[Collected data]
● ● ● ●
-- ==== Sys2Proof/Machine/Writes.lean ====
section
/-! DEFINITION. Provisional writes (11): acceptance, capture, merge buffer, pulses, verify, outcomes, SYNC replies and
recant notices. -/

namespace Sys2Proof.Machine

/-! ### Backing (09 R232 to R235) -/

/-- A page-table chord write waits for a maintenance entry, charged to a Kit (R235). -/
def State.queueChord (s : State) (kind : WKind) (payer : Option Kit) (a c : Nat) (d : List Byte) : State :=
  { s with chordq := s.chordq ++ [(kind, payer, a, BitVec.ofNat 28 c, d)] }

/-- A fresh page record. -/
def newPage (k : Kit) (kp : KPage) (h : Home) (now : Nat) : Page :=
  { kit := k, kp := kp, home := h, slot := none, dirty := 0, dirtyDue := 0, zero := 0xFFFF, heat := 0, hits := 0, nearPin := false,
    mainPin := false, impliedPin := false, age := now, stable := false, redirty := 0 }

/-- Back a page at a home: its record, and the page-table chord that makes it effective (R232, R235). -/
def State.backAt (s : State) (k : Kit) (kp : KPage) (h : Home) : State :=
  let p := newPage k kp h s.bar.beatno
  ({ s with pages := s.pages ++ [p] }).queueChord (.pageTable k kp .backed) (some k) (kp.toNat * 65536)
    (ptChord p.index) (zeros 64)

/-- A Home frame for a Kit, within its quota (R232, R234). -/
def State.homeChoice (s : State) (k : Kit) : Option Home :=
  if s.homeUsed k < (s.kit k).quota 0 then (s.freeFrame).map .main else none
/-- A Deep page for a Kit, within its quota; none while Muted (R234, R274). -/
def State.deepChoice (s : State) (k : Kit) : Option Home :=
  if s.deepUsed k < (s.kit k).quota 1 && !s.deep.muted then (s.freeDeepPage).map .deep else none

/-- The home that backing gives a page by its window (R232): Deep in a Directed window; in an Automatic one Main when
NEWHOME, quota and a frame allow, else Deep. -/
def State.backChoice (s : State) (k : Kit) (auto : Bool) : Option Home :=
  if auto && s.tier.newhome then (s.homeChoice k).orElse fun _ => s.deepChoice k else s.deepChoice k

/-- Whether the own-page window of a page is Automatic. -/
def State.autoAt (s : State) (k : Kit) (kp : KPage) : Bool :=
  match s.windowAt k (kp.toNat * 65536) with
  | some w => w.auto && w.srcKit.isNone
  | none => false

/-! ### Zero sectors (R233) -/

/-- A sector's zero bit clears with its first write (R233); a re-homing in progress takes the new sector as well (R252). -/
def State.zeroSector (s : State) (o : Kit) (a : Nat) : State :=
  let s1 := s.updPage o (kpOf a) fun p => { p with zero := p.zero &&& ~~~ BitVec.ofNat 16 (2 ^ (secOf a).toNat) }
  let more := (List.range 64).map fun i => 64 * (secOf a).toNat + i
  let takes := fun (m : Move) => m.kit == o && m.kp == kpOf a && m.kind == MoveKind.rehome && m.going
  { s1 with moves := updWhere takes (fun m => { m with todo := m.todo ++ more }) s1.moves }

/-! ### Entries -/

/-- The pre-image that an accepted chord captures: from the Kit's earlier pending entry, from Near, or from the array for one
of its read tokens, complete two Beats on; without a token it waits for one (R282). -/
def State.capture (s : State) (o : Kit) (a : Nat) : PreImage × State :=
  if !s.sharedAt o (kpOf a) then (.notNeeded, s)
  else
    match (s.hold.filter fun e => e.kind == .data && e.payer == some o && e.kaddr == a && e.phase != .merging).getLast? with
    | some e => (if e.pre == .notNeeded then .absent else e.pre, s)
    | none =>
      match s.stored o a with
      | .val d => (.have (some d), s)
      | .poison => (.have none, s)
      | _ => match s.kitToken o with
        | some t => (.due ((s.bar.beatno + 2) % Config.beatWrap), t)
        | none => (.wants, s)

/-- A capture that waits for its read token takes one (R282; 03 R79). -/
def State.captureToken (x : WEntry) (s : State) : State :=
  match s.hold.find? fun e => e.ent == x.ent && e.pre == .wants, x.payer with
  | some e, some k =>
    match s.kitToken k with
    | some t =>
      let mine := fun (y : WEntry) => y.kind == .data && y.payer == e.payer && y.kaddr == e.kaddr && y.pre == .wants
      let f := fun (y : WEntry) => { y with pre := .due ((s.bar.beatno + 2) % Config.beatWrap) }
      { t with hold := updWhere mine f t.hold }
    | none => s
  | _, _ => s

/-- The captures that wait take the tokens of a Beat, oldest acceptance first. -/
def State.capturesGoOn (s : State) : State := forEach State.captureToken (s.hold.filter fun e => e.pre == .wants) s

/-- The chords that still wait for an entry once an entry is taken: a Kit's write supersedes a move's queued copy of its
chord. -/
def State.chordsLeft (s : State) (e : WEntry) : List (WKind × Option Kit × Nat × ChordIx × List Byte) :=
  if e.kind == .data then
    s.chordq.filter fun q => !(q.2.2.2.1 == e.chord && match q.1 with | .move _ _ => true | _ => false)
  else s.chordq

/-- Take a write-hold entry for a chord. -/
def State.pushEntry (s : State) (e : WEntry) : State :=
  { s with hold := s.hold ++ [{ e with ent := s.nextEnt }], nextEnt := s.nextEnt + 1, chordq := s.chordsLeft e }

/-- An entry for a chord of a kind. -/
def mkEntry (kind : WKind) (payer : Option Kit) (maint : Bool) (a c : Nat) (d : List Byte) (slices : Slices)
    (now : Nat) : WEntry :=
  { ent := 0, kind := kind, payer := payer, maint := maint, rids := [], kaddr := a, chord := BitVec.ofNat 28 c,
    data := d, slices := slices, pre := .notNeeded, accepted := now, phase := .waiting, pulses := 0, first := 0,
    blocked := false, mask := 0 }

/-- A chord of an owner is filled with zeros, as a promotion chord of the owner's (R233). -/
def State.zeroChord (o : Kit) (x : Nat) (s : State) : State :=
  match s.locate o x with
  | .main c => s.pushEntry (mkEntry (.move o (kpOf x)) (some o) true x c (zeros 64) (s.fullMask c) s.bar.beatno)
  | _ => s

/-- The fill of a zero sector's chords that the write does not touch, as the owner's promotion chords, accepted with the
write's chords and ahead of them (R233: the sector is filled first). -/
def State.zeroFill (s : State) (o : Kit) (a : Nat) (touched : List Nat) : State :=
  let base := a / 4096 * 4096
  let s1 := s.zeroSector o a
  forEach (State.zeroChord o) (((List.range 64).map fun i => base + 64 * i).filter fun x => !touched.contains x) s1

/-! ### Write jobs -/

/-- The write job of a request. -/
def State.findJob (s : State) (rid : Nat) : Option WriteJob := s.jobs.find? fun j => j.rid == rid
/-- Change a write job. -/
def State.updJob (s : State) (rid : Nat) (f : WriteJob → WriteJob) : State :=
  { s with jobs := updWhere (fun j => j.rid == rid) f s.jobs }

/-- Slot marks: a Beat boundary `n` Beats on. -/
def State.markIn (s : State) (n : Nat) : Nat := (s.bar.beatno + n) * 32

/-- The reply of a write once its last chord is accepted or has its outcome (R82, R173, R234, R293). -/
def State.writeReply (s : State) (j : WriteJob) : State :=
  let wr := (s.kit j.kit).tempoWr
  let cut := match j.cutAt with
    | some n => some (ans 0x04 (detPartial n 3))
    | none => none
  if j.rq.sync then
    let rel := some (j.lastOutcome + wr)
    if j.recanted != 0 then
      let s1 := s.setKit j.kit { s.kit j.kit with krecant := j.recanted }
      s1.answer j.rid j.rq (some j.kit)
        { ans 0x42 (detAddr (j.firstRecant.getD 0) j.recanted) with release := rel }
    else s.answer j.rid j.rq (some j.kit) { (cut.getD (ans 0x00 0)) with release := rel }
  else
    s.answer j.rid j.rq (some j.kit)
      { (cut.getD (ans 0x01 j.lastAccept)) with release := some (j.lastAccept + wr) }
● ● ● ●
EXERCISE PROMPT
From the data above, determine how many lines hold "newPage", and write only the number.

ANSWER BELOW
2